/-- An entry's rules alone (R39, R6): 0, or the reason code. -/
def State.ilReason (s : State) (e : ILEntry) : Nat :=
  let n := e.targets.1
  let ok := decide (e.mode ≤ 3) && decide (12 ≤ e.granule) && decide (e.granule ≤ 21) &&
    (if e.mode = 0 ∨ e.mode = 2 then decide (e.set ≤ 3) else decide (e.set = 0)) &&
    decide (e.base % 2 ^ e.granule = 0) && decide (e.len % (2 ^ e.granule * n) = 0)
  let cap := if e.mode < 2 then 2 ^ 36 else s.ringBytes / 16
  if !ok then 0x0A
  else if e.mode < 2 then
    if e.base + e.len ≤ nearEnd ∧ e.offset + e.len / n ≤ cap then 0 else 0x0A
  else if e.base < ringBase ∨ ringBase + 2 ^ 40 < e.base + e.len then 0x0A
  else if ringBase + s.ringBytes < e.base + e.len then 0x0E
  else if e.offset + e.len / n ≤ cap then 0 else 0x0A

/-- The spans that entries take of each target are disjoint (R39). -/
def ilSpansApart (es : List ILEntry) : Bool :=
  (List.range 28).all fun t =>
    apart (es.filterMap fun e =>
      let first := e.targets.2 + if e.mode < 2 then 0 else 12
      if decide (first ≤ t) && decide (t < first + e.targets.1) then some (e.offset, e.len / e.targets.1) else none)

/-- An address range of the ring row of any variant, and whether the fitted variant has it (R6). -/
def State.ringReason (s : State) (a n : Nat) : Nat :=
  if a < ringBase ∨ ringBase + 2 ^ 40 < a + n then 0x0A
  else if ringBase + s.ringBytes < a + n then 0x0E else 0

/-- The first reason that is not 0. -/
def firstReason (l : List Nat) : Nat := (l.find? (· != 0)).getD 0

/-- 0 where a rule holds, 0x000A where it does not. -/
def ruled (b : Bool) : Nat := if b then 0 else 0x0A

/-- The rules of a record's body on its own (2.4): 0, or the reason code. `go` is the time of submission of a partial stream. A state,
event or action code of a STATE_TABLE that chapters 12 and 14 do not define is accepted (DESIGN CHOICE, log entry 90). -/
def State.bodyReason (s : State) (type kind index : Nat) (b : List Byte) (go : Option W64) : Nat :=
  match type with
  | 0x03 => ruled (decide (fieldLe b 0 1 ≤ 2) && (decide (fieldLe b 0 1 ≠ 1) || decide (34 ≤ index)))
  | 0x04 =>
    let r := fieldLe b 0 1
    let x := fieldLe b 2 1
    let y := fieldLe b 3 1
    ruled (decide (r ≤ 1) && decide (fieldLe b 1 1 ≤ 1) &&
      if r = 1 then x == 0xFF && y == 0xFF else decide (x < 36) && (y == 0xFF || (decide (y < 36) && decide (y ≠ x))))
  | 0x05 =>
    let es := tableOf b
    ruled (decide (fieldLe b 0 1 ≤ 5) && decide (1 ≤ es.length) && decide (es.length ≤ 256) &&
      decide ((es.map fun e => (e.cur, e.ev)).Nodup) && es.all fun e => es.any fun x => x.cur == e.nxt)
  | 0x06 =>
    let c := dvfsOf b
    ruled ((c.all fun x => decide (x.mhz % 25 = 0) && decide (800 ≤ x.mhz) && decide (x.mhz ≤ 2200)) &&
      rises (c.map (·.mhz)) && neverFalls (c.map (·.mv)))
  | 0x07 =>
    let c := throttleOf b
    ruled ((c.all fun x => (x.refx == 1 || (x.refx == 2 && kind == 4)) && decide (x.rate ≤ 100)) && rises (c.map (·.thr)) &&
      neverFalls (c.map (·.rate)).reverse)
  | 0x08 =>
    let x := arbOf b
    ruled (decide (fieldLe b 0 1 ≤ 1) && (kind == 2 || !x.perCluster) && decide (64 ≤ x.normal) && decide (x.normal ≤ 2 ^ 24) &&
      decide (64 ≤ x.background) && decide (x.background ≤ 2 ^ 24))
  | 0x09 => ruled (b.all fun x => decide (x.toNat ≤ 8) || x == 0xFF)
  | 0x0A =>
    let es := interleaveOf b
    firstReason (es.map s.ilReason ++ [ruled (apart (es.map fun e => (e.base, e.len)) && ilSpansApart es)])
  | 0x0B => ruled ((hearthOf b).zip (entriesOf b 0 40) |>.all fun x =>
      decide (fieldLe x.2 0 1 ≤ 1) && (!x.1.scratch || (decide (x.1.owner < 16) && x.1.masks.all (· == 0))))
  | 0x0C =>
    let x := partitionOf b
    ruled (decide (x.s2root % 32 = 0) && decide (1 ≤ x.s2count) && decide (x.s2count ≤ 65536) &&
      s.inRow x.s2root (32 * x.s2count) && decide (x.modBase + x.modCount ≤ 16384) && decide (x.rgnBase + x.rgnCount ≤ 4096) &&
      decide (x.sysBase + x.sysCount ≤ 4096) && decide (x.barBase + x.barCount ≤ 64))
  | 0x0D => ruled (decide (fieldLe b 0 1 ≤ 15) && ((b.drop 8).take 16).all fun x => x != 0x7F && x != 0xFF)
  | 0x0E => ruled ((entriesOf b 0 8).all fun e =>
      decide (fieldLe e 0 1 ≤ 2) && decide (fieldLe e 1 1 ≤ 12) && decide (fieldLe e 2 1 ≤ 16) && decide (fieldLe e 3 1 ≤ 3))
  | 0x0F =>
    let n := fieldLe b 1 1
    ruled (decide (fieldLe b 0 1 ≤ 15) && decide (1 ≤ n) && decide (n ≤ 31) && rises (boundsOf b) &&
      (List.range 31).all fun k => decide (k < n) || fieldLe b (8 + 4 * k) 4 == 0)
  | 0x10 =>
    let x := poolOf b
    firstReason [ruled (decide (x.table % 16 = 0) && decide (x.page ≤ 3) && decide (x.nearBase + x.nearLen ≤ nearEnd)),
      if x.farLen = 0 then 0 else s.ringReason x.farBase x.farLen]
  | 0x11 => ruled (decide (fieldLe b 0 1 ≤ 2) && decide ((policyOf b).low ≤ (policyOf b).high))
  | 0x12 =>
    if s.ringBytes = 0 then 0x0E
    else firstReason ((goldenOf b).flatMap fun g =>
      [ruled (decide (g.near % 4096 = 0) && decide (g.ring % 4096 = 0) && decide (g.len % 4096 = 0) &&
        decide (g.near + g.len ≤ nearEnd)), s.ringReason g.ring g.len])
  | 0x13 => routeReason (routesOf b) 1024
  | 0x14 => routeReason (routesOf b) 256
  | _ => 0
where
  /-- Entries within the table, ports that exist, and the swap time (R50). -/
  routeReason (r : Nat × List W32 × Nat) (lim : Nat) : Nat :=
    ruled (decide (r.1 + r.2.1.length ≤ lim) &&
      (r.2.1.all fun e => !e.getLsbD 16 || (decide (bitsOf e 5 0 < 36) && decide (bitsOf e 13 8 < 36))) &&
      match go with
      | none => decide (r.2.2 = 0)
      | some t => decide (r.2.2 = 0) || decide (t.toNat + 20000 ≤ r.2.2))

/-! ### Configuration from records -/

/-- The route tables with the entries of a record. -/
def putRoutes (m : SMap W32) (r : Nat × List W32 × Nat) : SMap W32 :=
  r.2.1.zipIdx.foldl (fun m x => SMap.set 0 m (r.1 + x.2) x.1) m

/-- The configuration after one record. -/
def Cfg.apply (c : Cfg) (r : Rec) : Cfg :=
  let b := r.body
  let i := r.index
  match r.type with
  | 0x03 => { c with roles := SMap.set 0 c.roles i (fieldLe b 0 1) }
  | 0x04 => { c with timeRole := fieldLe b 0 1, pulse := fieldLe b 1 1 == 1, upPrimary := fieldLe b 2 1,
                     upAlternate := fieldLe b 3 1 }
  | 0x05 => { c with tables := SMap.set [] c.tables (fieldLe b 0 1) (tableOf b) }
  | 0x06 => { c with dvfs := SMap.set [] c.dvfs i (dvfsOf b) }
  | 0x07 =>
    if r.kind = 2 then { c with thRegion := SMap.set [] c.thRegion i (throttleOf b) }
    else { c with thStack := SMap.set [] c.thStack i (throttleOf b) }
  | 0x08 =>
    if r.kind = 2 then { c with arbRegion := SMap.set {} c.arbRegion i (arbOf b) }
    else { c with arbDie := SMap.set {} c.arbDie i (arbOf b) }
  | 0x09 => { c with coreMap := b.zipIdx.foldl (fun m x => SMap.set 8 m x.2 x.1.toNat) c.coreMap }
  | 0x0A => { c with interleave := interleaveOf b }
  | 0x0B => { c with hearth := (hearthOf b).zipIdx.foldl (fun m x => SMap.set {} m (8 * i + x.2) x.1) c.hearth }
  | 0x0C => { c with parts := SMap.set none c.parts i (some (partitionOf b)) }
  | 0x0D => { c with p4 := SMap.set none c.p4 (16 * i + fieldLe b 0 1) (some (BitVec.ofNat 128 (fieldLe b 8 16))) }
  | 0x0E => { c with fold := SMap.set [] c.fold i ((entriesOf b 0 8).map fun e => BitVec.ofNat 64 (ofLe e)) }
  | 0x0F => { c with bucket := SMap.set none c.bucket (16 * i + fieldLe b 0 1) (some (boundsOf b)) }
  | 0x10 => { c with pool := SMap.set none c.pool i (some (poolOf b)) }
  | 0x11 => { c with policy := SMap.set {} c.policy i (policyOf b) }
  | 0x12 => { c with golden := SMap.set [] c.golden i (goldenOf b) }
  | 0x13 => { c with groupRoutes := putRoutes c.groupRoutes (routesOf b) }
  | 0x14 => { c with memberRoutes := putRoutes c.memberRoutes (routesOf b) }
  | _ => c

» **What the task requires**
Copy verbatim, from the listing above, each line from the one containing "if e.base +" down to the one containing "decide ((es.map fun", inclusive.

» **Exercise answer**
    if e.base + e.len ≤ nearEnd ∧ e.offset + e.len / n ≤ cap then 0 else 0x0A
  else if e.base < ringBase ∨ ringBase + 2 ^ 40 < e.base + e.len then 0x0A
  else if ringBase + s.ringBytes < e.base + e.len then 0x0E
  else if e.offset + e.len / n ≤ cap then 0 else 0x0A

/-- The spans that entries take of each target are disjoint (R39). -/
def ilSpansApart (es : List ILEntry) : Bool :=
  (List.range 28).all fun t =>
    apart (es.filterMap fun e =>
      let first := e.targets.2 + if e.mode < 2 then 0 else 12
      if decide (first ≤ t) && decide (t < first + e.targets.1) then some (e.offset, e.len / e.targets.1) else none)

/-- An address range of the ring row of any variant, and whether the fitted variant has it (R6). -/
def State.ringReason (s : State) (a n : Nat) : Nat :=
  if a < ringBase ∨ ringBase + 2 ^ 40 < a + n then 0x0A
  else if ringBase + s.ringBytes < a + n then 0x0E else 0

/-- The first reason that is not 0. -/
def firstReason (l : List Nat) : Nat := (l.find? (· != 0)).getD 0

/-- 0 where a rule holds, 0x000A where it does not. -/
def ruled (b : Bool) : Nat := if b then 0 else 0x0A

/-- The rules of a record's body on its own (2.4): 0, or the reason code. `go` is the time of submission of a partial stream. A state,
event or action code of a STATE_TABLE that chapters 12 and 14 do not define is accepted (DESIGN CHOICE, log entry 90). -/
def State.bodyReason (s : State) (type kind index : Nat) (b : List Byte) (go : Option W64) : Nat :=
  match type with
  | 0x03 => ruled (decide (fieldLe b 0 1 ≤ 2) && (decide (fieldLe b 0 1 ≠ 1) || decide (34 ≤ index)))
  | 0x04 =>
    let r := fieldLe b 0 1
    let x := fieldLe b 2 1
    let y := fieldLe b 3 1
    ruled (decide (r ≤ 1) && decide (fieldLe b 1 1 ≤ 1) &&
      if r = 1 then x == 0xFF && y == 0xFF else decide (x < 36) && (y == 0xFF || (decide (y < 36) && decide (y ≠ x))))
  | 0x05 =>
    let es := tableOf b
    ruled (decide (fieldLe b 0 1 ≤ 5) && decide (1 ≤ es.length) && decide (es.length ≤ 256) &&
      decide ((es.map fun e => (e.cur, e.ev)).Nodup) && es.all fun e => es.any fun x => x.cur == e.nxt)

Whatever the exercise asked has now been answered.